# Exercise brief:
I need the lines below from the one with "theorem takeRole_undisturbed : Undisturbed" down to the one with "(freezeSounding_undisturbed k s).trans" reproduced exactly, both ends included, and nothing else.

Data section start

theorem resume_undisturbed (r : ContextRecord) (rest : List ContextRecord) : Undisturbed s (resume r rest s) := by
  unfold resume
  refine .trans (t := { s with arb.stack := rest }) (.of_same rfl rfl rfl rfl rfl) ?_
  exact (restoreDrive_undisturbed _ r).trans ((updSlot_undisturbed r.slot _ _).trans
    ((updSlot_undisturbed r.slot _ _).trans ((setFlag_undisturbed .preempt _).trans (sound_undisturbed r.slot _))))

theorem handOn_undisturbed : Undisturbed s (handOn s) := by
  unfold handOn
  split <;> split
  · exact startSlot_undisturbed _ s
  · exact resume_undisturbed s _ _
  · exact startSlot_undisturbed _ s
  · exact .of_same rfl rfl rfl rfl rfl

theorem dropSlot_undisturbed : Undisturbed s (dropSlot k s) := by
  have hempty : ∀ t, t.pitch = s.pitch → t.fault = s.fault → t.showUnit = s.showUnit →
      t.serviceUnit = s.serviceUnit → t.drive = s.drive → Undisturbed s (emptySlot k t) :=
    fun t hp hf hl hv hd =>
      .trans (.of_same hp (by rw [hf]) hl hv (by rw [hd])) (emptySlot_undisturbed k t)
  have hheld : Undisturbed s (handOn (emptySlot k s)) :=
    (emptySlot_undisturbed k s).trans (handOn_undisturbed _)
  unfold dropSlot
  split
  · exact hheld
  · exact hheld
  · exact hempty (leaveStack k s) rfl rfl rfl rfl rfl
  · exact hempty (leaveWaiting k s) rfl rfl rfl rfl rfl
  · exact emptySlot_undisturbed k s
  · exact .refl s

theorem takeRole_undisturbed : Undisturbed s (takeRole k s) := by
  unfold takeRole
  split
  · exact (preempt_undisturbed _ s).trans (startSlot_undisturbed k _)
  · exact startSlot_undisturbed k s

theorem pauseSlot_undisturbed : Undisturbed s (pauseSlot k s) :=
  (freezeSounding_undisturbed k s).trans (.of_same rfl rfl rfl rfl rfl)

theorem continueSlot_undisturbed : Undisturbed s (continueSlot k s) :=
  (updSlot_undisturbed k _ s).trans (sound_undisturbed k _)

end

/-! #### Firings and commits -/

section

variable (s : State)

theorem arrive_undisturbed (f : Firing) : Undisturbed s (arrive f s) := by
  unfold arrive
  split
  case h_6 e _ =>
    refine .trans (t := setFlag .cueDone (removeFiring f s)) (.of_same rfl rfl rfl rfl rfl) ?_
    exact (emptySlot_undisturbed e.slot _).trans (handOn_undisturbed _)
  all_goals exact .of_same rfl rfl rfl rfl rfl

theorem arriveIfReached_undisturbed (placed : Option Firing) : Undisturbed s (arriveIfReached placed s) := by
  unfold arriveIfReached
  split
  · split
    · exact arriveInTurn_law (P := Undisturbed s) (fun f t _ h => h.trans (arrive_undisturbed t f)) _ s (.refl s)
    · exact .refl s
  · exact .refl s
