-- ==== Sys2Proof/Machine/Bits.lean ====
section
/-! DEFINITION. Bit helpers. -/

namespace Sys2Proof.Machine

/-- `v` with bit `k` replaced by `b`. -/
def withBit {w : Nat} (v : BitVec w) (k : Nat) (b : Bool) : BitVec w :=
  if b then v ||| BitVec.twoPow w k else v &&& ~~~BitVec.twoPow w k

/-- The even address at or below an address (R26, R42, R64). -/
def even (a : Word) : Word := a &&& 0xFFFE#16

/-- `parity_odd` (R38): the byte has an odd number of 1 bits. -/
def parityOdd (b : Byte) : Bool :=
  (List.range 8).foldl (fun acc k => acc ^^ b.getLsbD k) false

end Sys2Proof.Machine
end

Data section end

# Exercise result:
theorem takeRole_undisturbed : Undisturbed s (takeRole k s) := by
  unfold takeRole
  split
  · exact (preempt_undisturbed _ s).trans (startSlot_undisturbed k _)
  · exact startSlot_undisturbed k s

theorem pauseSlot_undisturbed : Undisturbed s (pauseSlot k s) :=
  (freezeSounding_undisturbed k s).trans (.of_same rfl rfl rfl rfl rfl)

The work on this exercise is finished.